Anyone going to this Traders and Investors Expo at the convention centre in Brisbane this weekend?

Anyone been to something like this before?

Is it worth it?


----------



## Joe Blow (14 July 2004)

*Re: Brisbane Traders and Investors Expo this weeke*

Find out about it here: http://www.tradersexpo.com.au/traders&amp;investors/bne_home.htm


----------



## WaySolid (21 July 2004)

*Re: Brisbane Traders and Investors Expo this weeke*

Hi Joe Blow,

I went and had a fantastic time.

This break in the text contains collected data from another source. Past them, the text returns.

/-- In content the table is the unescape step of R123. -/
theorem readOctet_contentPlace (pending : Bool) {x : Byte} (hx : x ≠ Config.flag) :
    readOctet (contentPlace pending) x =
      { after := contentPlace (unescapeStep pending x).1,
        decoded := (unescapeStep pending x).2.toList, frameEnds := [] } := by
  cases pending with
  | true => simp [contentPlace, readOctet, hx]
  | false =>
    by_cases he : x = Config.escape
    · subst he; decide
    · simp [contentPlace, readOctet, hx, he, unescapeStep_plain he]

/-- The first octet of content is read as any other with no escape pending. -/
theorem readOctet_opening {x : Byte} (hx : x ≠ Config.flag) :
    readOctet .opening x = readOctet (contentPlace false) x := by
  simp [readOctet, contentPlace, hx]

theorem readOctet_hunt {x : Byte} (hx : x ≠ Config.flag) :
    readOctet .hunt x = { after := .hunt, decoded := [], frameEnds := [] } := by
  simp [readOctet, hx]

/-! ### The table, octet after octet -/

theorem readOctets_hunt {g : List Byte} (hg : Config.flag ∉ g) :
    readOctets .hunt g = { after := .hunt, decoded := [], frameEnds := [] } := by
  induction g with
  | nil => rfl
  | cons x g ih =>
    obtain ⟨hx, hg⟩ := flag_not_mem_cons.1 hg
    simp [readOctet_hunt hx, ih hg]

theorem readOctets_open_flags (n : Nat) :
    readOctets .opening (List.replicate n Config.flag) = { after := .opening, decoded := [], frameEnds := [] } := by
  induction n with
  | zero => rfl
  | succ n ih =>
    have hflag : readOctet .opening Config.flag = { after := .opening, decoded := [], frameEnds := [] } := rfl
    rw [List.replicate_succ, readOctets_cons, hflag, ih]
    rfl

/-- Flag-free content is unstuffed (R123, R124). -/
theorem readOctets_contentPlace (pending : Bool) {body : List Byte} (hbody : Config.flag ∉ body) :
    readOctets (contentPlace pending) body =
      { after := contentPlace (unstuffFrom pending body).2,
        decoded := (unstuffFrom pending body).1, frameEnds := [] } := by
  induction body generalizing pending with
  | nil => rfl
  | cons x body ih =>
    obtain ⟨hx, hbody⟩ := flag_not_mem_cons.1 hbody
    rw [readOctets_cons, readOctet_contentPlace pending hx, ih _ hbody, unstuffFrom_cons]
    rfl

theorem readOctets_opening {body : List Byte} (hne : body ≠ []) (hbody : Config.flag ∉ body) :
    readOctets .opening body = readOctets (contentPlace false) body := by
  obtain ⟨x, rest, rfl⟩ := List.exists_cons_of_ne_nil hne
  rw [readOctets_cons, readOctets_cons, readOctet_opening (flag_not_mem_cons.1 hbody).1]

/-- A flag in content ends a frame, and says whether an escape was pending. -/
theorem readOctets_frame_end (pending : Bool) :
    readOctets (contentPlace pending) [Config.flag] = { after := .opening, decoded := [], frameEnds := [pending] } := by
  cases pending <;> rfl

/-- From `HUNT`, one frame: its content unstuffed, and whether an escape was left pending. -/
theorem readOctets_framed {g body : List Byte} {n : Nat} (hg : Config.flag ∉ g) (hn : 1 ≤ n) (hne : body ≠ [])
    (hbody : Config.flag ∉ body) :
    readOctets .hunt (g ++ List.replicate n Config.flag ++ body ++ [Config.flag]) =
      { after := .opening, decoded := (unstuff body).1, frameEnds := [(unstuff body).2] } := by
  obtain ⟨m, rfl⟩ := Nat.exists_eq_add_of_le' hn
  have hflags : readOctets .hunt (List.replicate (m + 1) Config.flag) =
      { after := .opening, decoded := [], frameEnds := [] } := readOctets_open_flags m
  rw [readOctets_append, readOctets_append, readOctets_append, readOctets_hunt hg, hflags, readOctets_opening hne hbody,
    readOctets_contentPlace false hbody, readOctets_frame_end]
  simp [unstuff]

/-! ### The parser, octet after octet -/

/-- An octet that ends no frame takes the parser one octet further. -/
theorem scan_octets_cons_of_none {sc sc' : Scan} {x : Byte} (h : sc.octet x = (sc', none)) (rest : List Byte) :
    sc.octets (x :: rest) = sc'.octets rest := by
  rw [scan_octets_cons, h]
  rfl

/-- So do several. -/
theorem scan_octets_append_of_nil {sc sc' : Scan} {xs : List Byte} (h : sc.octets xs = (sc', [])) (ys : List Byte) :
    sc.octets (xs ++ ys) = sc'.octets ys := by
  rw [scan_octets_append, h]
  rfl

theorem scan_octets_hunt {sc : Scan} (h : sc.phase = .hunt) {g : List Byte} (hg : Config.flag ∉ g) :
    sc.octets g = ({ sc with index := sc.index + g.length }, []) := by
  induction g generalizing sc with
  | nil => rfl
  | cons x g ih =>
    obtain ⟨hx, hg⟩ := flag_not_mem_cons.1 hg
    rw [scan_octets_cons_of_none (scan_octet_hunt h hx), ih (sc := { sc with index := sc.index + 1 }) h hg,
      List.length_cons, Nat.add_assoc, Nat.add_comm 1]

theorem scan_octets_open_flags {sc : Scan} (h : sc.phase = .opening) (n : Nat) :
    sc.octets (List.replicate n Config.flag) = ({ sc with index := sc.index + n }, []) := by
  induction n generalizing sc with
  | zero => rfl
  | succ n ih =>
    have hflag : sc.octet Config.flag = (sc.advance, none) := by simp [Scan.octet, h]
    rw [List.replicate_succ, scan_octets_cons_of_none hflag, ih (sc := sc.advance) h, Scan.advance, Nat.add_assoc,
      Nat.add_comm 1]

/-- The first flag opens. -/
theorem scan_octets_hunt_flags {sc : Scan} (h : sc.phase = .hunt) {n : Nat} (hn : 1 ≤ n) :
    sc.octets (List.replicate n Config.flag) = ({ sc with phase := .opening, index := sc.index + n }, []) := by
  obtain ⟨m, rfl⟩ := Nat.exists_eq_add_of_le' hn
  have hflag : sc.octet Config.flag = ({ sc.advance with phase := .opening }, none) := by simp [Scan.octet, h]
  rw [List.replicate_succ, scan_octets_cons_of_none hflag, scan_octets_open_flags rfl, Scan.advance, Nat.add_assoc,
    Nat.add_comm 1]

/-- The parser when it has taken raw octets of content: they are unstuffed, stored and folded. -/
def scanTaken (sc : Scan) (xs : List Byte) : Scan :=
  { sc with
    index := sc.index + xs.length
    pending := (unstuffFrom sc.pending xs).2
    acc := fcsFold sc.acc (unstuffFrom sc.pending xs).1
    decoded := sc.decoded ++ (unstuffFrom sc.pending xs).1 }

theorem scan_octets_content {sc : Scan} (h : sc.phase = .content) {xs : List Byte} (hxs : Config.flag ∉ xs) :
    sc.octets xs = (scanTaken sc xs, []) := by
  induction xs generalizing sc with
  | nil => simp [scanTaken]
  | cons x xs ih =>
    obtain ⟨hx, hxs⟩ := flag_not_mem_cons.1 hxs
    rw [scan_octets_cons_of_none (scan_octet_content h hx),
      ih (sc := (sc.take x).advance) (by simp [Scan.advance, h]) hxs]
    simp [scanTaken, scan_take_eq, Scan.advance, unstuffFrom_cons, Nat.add_assoc, Nat.add_comm 1]

/-- The first octet of content is taken with the registers set anew. -/
theorem scan_octets_opening {sc : Scan} (h : sc.phase = .opening) {xs : List Byte} (hne : xs ≠ [])
    (hxs : Config.flag ∉ xs) : sc.octets xs = (scanTaken sc.beginContent xs, []) := by
  obtain ⟨x, rest, rfl⟩ := List.exists_cons_of_ne_nil hne
  have hx := (flag_not_mem_cons.1 hxs).1
  have hbegun : sc.beginContent.phase = .content := rfl
  rw [← scan_octets_content hbegun hxs, scan_octets_cons_of_none (scan_octet_opening h hx),
    scan_octets_cons_of_none (scan_octet_content hbegun hx)]

/-- From the start, one frame: what the parser classifies at its end flag. -/
theorem scan_octets_framed {g body : List Byte} {n : Nat} (hg : Config.flag ∉ g) (hn : 1 ≤ n) (hne : body ≠ [])
    (hbody : Config.flag ∉ body) :
    Scan.start.octets (g ++ List.replicate n Config.flag ++ body ++ [Config.flag]) =
      (Scan.reopened, [classify (g.length + n + body.length) (unstuff body).1 (unstuff body).2
        (fcsFold Config.fcsInit (unstuff body).1)]) := by
  rw [List.append_assoc, List.append_assoc, scan_octets_append_of_nil (scan_octets_hunt rfl hg),
    scan_octets_append_of_nil (scan_octets_hunt_flags rfl hn),
    scan_octets_append_of_nil (scan_octets_opening rfl hne hbody), scan_octets_cons, scan_octet_frame_end rfl]
  simp [scanTaken, Scan.beginContent, Scan.start, unstuff]

/-! ### One octet -/

/-- In content the accumulator stays the fold of what was decoded (R148). -/
theorem coherent_octet {sc : Scan} (h : sc.Coherent) (x : Byte) : (sc.octet x).1.Coherent := by
  have htake {sc : Scan} (hacc : sc.acc = fcsFold Config.fcsInit sc.decoded) :
      (sc.take x).advance.Coherent := fun _ => by
    rw [scan_take_eq, Scan.advance]
    dsimp only
    rw [fcsFold_append, ← hacc]
  unfold Scan.octet
  cases hphase : sc.phase with
  | hunt =>
    dsimp only
    split_ifs
    · exact fun hcontent => nomatch hcontent
    · exact fun hcontent => nomatch hphase.symm.trans hcontent
  | opening =>
    dsimp only
    split_ifs
    · exact fun hcontent => nomatch hphase.symm.trans hcontent
    · exact htake rfl
  | content =>
    dsimp only
    split_ifs
    · exact fun hcontent => nomatch hcontent
    · exact htake (h hphase)

/-- Settles O57: with a flag and something consumed the input is framed, and its octets up to the end flag run both
through their parts. -/
theorem wireUnitsRunTheDecoder : Obligations.WireUnitsRunTheDecoder := by
  refine ⟨fun input hflag hpos => ?_, fun _ x h => coherent_octet h x⟩
  cases inputShape input with
  | flagFree h => exact absurd hflag h
  | waiting hg hn hbody =>
    rw [decodeFrame_waiting hg hn hbody, noFrame_consumed] at hpos
    exact absurd hpos (by decide)
  | @framed g body n t hg hn hne hbody =>
    have hdecode := decodeFrame_framed t hg hn hne hbody
    have htake : (g ++ List.replicate n Config.flag ++ body ++ Config.flag :: t).take (g.length + n + body.length + 1) =
        g ++ List.replicate n Config.flag ++ body ++ [Config.flag] := by
      rw [← length_garbage_flags_body, List.take_append, List.take_of_length_le (Nat.le_succ _),
        Nat.add_sub_cancel_left]
      rfl
    rw [hdecode, classify_consumed, htake, classify_valid, classify_frame]
    refine ⟨by rw [scan_octets_framed hg hn hne hbody], fun s => ⟨_, (unstuff body).2, takeRawOctets_eq _ s, ?_⟩⟩
    rw [readings_hunt, readOctets_framed hg hn hne hbody]
    exact ⟨rfl, frameValid_iff _ _ _, by unfold frameOfContent; rfl⟩

end Sys2Proof
end

section
/-! PROOFS. The wire rows: what each answers for the four places of a scan, and what its octets do to the byte-serial
parser (spec/30_encoding.md R71, R72, R78, R79, R88). -/

namespace Sys2Proof

open Machine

I attended 8 seminars over the two days, purhased a book, got an autograph and generally had a great time. 

I came away with a lot of useful ideas I'm currently implementing!


----------



## stockGURU (21 July 2004)

*Re: Brisbane Traders and Investors Expo this weeke*



> Hi Joe Blow,
> 
> I went and had a fantastic time. I attended 8 seminars over the two days, purhased a book, got an autograph and generally had a great time.
> 
> I came away with a lot of useful ideas I'm currently implementing!




Hmmmm... I might have to attend the next one in that case... it does sound interesting!

Glad to hear you thought it was worthwhile.


----------



## JetDollars (22 July 2004)

*Re: Brisbane Traders and Investors Expo this weeke*

I think I will attend the one in Sydney...thanks


----------